§ Your assignment:
Print exactly the lines below between the line holding "wire commands -/" and the line holding "(.cSelectDevice, .selectDevice, .one", inclusive, and nothing more.

(Stored items)

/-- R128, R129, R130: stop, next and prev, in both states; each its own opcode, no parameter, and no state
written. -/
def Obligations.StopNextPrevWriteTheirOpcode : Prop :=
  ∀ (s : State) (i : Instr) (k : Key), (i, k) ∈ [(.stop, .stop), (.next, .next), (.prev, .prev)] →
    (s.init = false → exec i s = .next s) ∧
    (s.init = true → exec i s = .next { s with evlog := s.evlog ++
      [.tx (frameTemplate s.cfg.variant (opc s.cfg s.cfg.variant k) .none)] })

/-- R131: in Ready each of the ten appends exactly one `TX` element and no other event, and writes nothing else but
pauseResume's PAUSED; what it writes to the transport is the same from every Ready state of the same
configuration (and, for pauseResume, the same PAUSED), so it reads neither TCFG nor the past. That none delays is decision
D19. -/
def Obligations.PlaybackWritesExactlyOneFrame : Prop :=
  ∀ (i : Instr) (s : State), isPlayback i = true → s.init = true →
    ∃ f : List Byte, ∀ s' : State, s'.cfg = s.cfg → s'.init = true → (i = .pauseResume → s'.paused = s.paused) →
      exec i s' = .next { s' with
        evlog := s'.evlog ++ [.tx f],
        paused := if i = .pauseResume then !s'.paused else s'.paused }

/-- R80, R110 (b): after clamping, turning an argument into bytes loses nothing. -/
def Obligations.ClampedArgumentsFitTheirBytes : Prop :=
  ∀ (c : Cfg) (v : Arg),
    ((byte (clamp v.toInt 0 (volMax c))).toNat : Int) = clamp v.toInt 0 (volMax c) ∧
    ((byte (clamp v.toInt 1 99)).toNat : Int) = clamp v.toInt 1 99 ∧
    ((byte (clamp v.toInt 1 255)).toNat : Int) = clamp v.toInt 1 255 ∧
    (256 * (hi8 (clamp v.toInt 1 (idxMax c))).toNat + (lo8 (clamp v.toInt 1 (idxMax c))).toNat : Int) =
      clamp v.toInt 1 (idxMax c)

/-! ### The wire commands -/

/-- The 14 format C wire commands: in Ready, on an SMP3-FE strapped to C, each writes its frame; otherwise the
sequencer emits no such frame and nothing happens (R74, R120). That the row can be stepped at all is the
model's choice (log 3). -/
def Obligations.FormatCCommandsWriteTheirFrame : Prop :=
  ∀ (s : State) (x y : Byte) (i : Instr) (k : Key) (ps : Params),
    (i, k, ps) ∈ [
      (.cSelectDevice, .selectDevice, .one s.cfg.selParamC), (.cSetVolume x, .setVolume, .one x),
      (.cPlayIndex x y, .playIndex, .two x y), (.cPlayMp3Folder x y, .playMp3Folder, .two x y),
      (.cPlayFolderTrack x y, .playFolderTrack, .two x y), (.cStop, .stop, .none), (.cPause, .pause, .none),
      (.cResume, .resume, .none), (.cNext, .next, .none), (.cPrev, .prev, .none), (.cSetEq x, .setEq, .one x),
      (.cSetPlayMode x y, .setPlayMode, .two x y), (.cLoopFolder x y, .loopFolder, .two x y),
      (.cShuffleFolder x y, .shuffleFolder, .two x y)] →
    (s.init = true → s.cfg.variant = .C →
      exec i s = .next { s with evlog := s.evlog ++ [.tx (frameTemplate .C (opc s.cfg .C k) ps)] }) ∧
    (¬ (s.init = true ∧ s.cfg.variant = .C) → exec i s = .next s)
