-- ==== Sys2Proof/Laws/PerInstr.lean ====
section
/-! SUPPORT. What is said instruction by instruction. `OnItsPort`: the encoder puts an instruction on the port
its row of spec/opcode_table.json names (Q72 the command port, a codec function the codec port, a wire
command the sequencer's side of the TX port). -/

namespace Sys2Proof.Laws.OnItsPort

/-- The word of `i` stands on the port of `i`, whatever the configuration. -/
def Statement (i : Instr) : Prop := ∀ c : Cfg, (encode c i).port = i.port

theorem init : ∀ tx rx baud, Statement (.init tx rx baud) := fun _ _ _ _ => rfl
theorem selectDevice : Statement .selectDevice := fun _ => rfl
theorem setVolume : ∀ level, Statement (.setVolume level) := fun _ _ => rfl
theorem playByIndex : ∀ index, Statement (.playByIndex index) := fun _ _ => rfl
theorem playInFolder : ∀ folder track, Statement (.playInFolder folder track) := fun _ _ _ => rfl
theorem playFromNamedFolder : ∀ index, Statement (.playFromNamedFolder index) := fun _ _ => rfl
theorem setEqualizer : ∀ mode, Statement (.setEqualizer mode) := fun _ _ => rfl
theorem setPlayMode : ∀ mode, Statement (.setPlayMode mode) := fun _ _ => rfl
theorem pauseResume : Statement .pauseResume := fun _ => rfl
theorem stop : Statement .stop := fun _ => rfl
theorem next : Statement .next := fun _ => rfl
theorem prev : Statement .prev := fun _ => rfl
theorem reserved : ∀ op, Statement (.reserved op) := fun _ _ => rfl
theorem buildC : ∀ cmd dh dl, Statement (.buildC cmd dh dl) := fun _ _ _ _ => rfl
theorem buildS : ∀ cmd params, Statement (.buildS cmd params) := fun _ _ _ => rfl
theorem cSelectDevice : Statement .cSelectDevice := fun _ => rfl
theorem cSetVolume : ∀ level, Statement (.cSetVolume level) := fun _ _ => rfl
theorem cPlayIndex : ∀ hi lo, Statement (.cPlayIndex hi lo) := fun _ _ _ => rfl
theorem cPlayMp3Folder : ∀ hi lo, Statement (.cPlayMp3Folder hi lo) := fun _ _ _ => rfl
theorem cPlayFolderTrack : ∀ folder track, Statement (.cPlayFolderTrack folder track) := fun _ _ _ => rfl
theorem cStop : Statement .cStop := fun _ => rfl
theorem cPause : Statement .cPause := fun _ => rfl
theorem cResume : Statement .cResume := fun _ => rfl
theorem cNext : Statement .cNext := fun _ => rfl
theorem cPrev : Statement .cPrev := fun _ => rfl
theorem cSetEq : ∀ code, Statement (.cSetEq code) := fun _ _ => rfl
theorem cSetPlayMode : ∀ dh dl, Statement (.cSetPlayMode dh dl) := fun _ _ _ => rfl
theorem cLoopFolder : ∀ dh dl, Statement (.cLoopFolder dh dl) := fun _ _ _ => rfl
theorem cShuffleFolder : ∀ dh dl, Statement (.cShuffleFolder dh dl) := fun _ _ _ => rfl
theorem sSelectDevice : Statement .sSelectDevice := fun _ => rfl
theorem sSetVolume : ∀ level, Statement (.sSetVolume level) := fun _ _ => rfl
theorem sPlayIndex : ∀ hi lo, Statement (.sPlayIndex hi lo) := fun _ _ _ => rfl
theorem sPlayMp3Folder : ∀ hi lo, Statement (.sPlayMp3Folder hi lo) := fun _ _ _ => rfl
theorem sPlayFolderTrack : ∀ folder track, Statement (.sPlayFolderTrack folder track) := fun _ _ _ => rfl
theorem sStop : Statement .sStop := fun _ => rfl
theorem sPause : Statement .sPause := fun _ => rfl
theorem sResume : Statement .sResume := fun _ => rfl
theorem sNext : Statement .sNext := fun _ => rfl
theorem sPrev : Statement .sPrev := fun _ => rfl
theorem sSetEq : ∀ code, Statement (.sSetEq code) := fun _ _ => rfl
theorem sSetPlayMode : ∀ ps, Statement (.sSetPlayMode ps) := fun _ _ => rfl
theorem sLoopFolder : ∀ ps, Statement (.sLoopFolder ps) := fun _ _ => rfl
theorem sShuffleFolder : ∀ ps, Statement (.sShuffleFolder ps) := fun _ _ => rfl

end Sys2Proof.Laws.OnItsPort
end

§ Solution to this task:
/-! ### The wire commands -/

/-- The 14 format C wire commands: in Ready, on an SMP3-FE strapped to C, each writes its frame; otherwise the
sequencer emits no such frame and nothing happens (R74, R120). That the row can be stepped at all is the
model's choice (log 3). -/
def Obligations.FormatCCommandsWriteTheirFrame : Prop :=
  ∀ (s : State) (x y : Byte) (i : Instr) (k : Key) (ps : Params),
    (i, k, ps) ∈ [
      (.cSelectDevice, .selectDevice, .one s.cfg.selParamC), (.cSetVolume x, .setVolume, .one x),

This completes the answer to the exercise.